Тем временем Долгополов успел пробраться на Волгу, договориться с бурлаками за десять рублей тянуть его на попутной посудине до Нижнего Новгорода. И вот он восседает на небольшой барже, нагруженной низовыми арбузами, яблоками, медом, воском и прочими товарами.
Слава те, Христу, кончено опасное лицедейство, он больше не яицкий казак, не Пугачёвец, он снова купец второй гильдии града Ржева-Володимирова, у него за рукой воеводы и должный паспорт есть. «Да им век не сыскать меня! Там был яицкий казак Трифонов, ныне купец Долгополов.
Ужо-ужо обличье себе переменю: парик добуду да усы с бороденкой выскоблю напрочь. Поди, узнай тогда. Родная жена трекнется».

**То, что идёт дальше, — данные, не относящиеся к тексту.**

/-- Pause timers of port `n` are cleared. -/
def State.clearPause (s : State) (n : Nat) : State :=
  s.ports fun x => { x with pause := x.pause.filter (fun e => e.1 / 8 ≠ n), losing := maskSet x.losing n false }

/-- R162, R279, R281: port `n` leaves UP. -/
def State.exitUp (s : State) (n : Nat) : State :=
  let s := (s.cutTransmit n).cutReceive n |>.preemptInit n
  let s := ((s.wf (.MAC_LINK_STATUS_CHANGE n) 1).wf (.MAC_INT_LINK_DOWN n) 1).notify (0x080 + 4 * n) 0x10
  let s := (s.cinc (Ctr.mac n 27)).clearPause n
  let s := (s.wf (.SWC_PORT_STATUS_XOFF_OUT n) 0).cellar fun x =>
    { x with
        xoffLeft := spSet (fun _ => 0) x.xoffLeft n 0
        pfcDue := spSet (fun _ => false) x.pfcDue n false
        holdDone := spSet (fun _ => false) x.holdDone n false
        flushing := spSet (fun _ => false) x.flushing n true }
  let s := s.flushQueues n
  if s.on (.SWC_PORT_CFG_FDB_FLUSH n) then s.walksUp.walkStart n false false else s

/-- Port `n` goes to link state `st` (0 DISABLED, 1 DOWN, 5 SLEEP), leaving UP under R162 where it was up. -/
def State.linkTo (s : State) (n st : Nat) : State :=
  let s := if s.portUp n then s.setLink n st |>.exitUp n else s.setLink n st
  let s := (s.wf (.MAC_LINK_STATUS_SPEED n) 0).ports fun x => { x with locked := maskSet x.locked n false }
  let s := if 12 ≤ n then s.wf (.PHY_STATUS_TC10_STATE n) 0 else s
  if st = 1 then
    let t := (s.rf (.MAC_PORT_CFG_MODE n), s.on (.MAC_LINK_CFG_AN_EN n), s.rf (.MAC_LINK_CFG_FORCE_SPEED n))
    s.ports fun x => { x with taken := spSet (fun _ => (0, true, 0)) x.taken n t }
  else s

/-- R160, R161: the state of port `n` after a change of ENABLE or MODE: DISABLED, and DOWN where it is enabled. -/
def State.portApply (s : State) (n : Nat) : State :=
  if s.on (.MAC_PORT_CFG_ENABLE n) && s.rf (.MAC_PORT_CFG_MODE n) ≠ 0 then s.linkTo n 1 else s

/-- A write of MAC_PORT_CFG[n] that makes the register `w` (R156, R158, R161). -/
def State.portCfg (s : State) (n : Nat) (w : Word) : State :=
  let mode := fldGet w 0 4
  let mf := fldGet w 14 14
  if !modeOk n mode || mf < 64 || 10240 < mf then s.portRefused n
  else
    let old := s.rword (Reg.MAC_PORT_CFG n)
    let en := fldGet w 31 1 = 1
    let was := fldGet old 31 1 = 1
    let s := s.wword (Reg.MAC_PORT_CFG n) w
    if !en then (if s.linkState n = 0 then s else s.linkTo n 0)
    else if !was || fldGet old 0 4 ≠ mode then
      (if s.linkState n = 0 then s else s.linkTo n 0).portApply n
    else s

/-- A write of MAC_LINK_CFG[n] (R521). -/
def State.linkCfg (s : State) (n : Nat) (w : Word) : State :=
  let f := fldGet w 1 3
  if f = 0 || (f ≠ 7 && (modeSpeeds (s.rf (.MAC_PORT_CFG_MODE n))).contains f) then s.wword (Reg.MAC_LINK_CFG n) w
  else (s.wword (Reg.MAC_LINK_CFG n) (fldSet w 1 3 (s.rf (.MAC_LINK_CFG_FORCE_SPEED n)))).portRefused n

/-- A write of MAC_FC_CFG[n] (R166). -/
def State.fcCfg (s : State) (n : Nat) (w : Word) : State :=
  if 20 ≤ n && fldGet w 30 2 ≠ 0 then s.portRefused n else s.wword (Reg.MAC_FC_CFG n) w

/-- A write of MAC_PREEMPT[n] (R167, R168): a change of EN or VERIFY_DIS starts verification
afresh, with the attempts left. -/
def State.preemptCfg (s : State) (n : Nat) (w : Word) : State :=
  if 20 ≤ n && fldGet w 31 1 = 1 then s.portRefused n
  else
    let change := fldGet w 30 2 ≠ fldGet (s.rword (Reg.MAC_PREEMPT n)) 30 2
    let s := s.wword (Reg.MAC_PREEMPT n) w
    if change then s.preemptState n else s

Да все бы хорошо, вот только жаль, что товары-то не его, не Долгополова. Распрекрасно было бы купить по сходной цене эти товары у хозяина — половину за наличные, на другую половину — вексель, затем в Нижнем Новгороде раскинуть палатку да и продавать сии блага земные с большой корыстью. А там, умножив и паки преумножив свои достатки, удариться в Керженские потаенные леса — до них от Нижнего рукой подать — к своей братии и сестрам по старозаветной вере, всечестным скрытником. С деньгами-то можно и хатку себе выстроить, и «малину-ягоду» завести, какую ни-то черноокую скитницу, дабы сподручней было отмаливать великие грехи свои. В старозаветных книгах пропечатано: «Убо согрешишь, покаешься». А приятней было бы сказать: «Мотри, покаешься, ежели не согрешишь…»
«Ой, согрешу, ой, согрешу», — раздумывает, разжигается в греховных помыслах Долгополов, жмурясь, как кот на сливки, на пригожую молодайку в кумачах, что возле крутится: то кисленького кваску подаст, то сладкой бражки, то моченых антоновских яблочков. Он давно забыл богоданную свою жену, кругленькую Домну Федуловну, что ждет — не дождется во Ржеве-городе неверного своего супруга. «Ой, согрешу, ой, согрешу», — бормочет Долгополов и, спустившись вниз, в жилой закуток, наскоро обнимает молодайку, сует ей двадцать две копейки серебром.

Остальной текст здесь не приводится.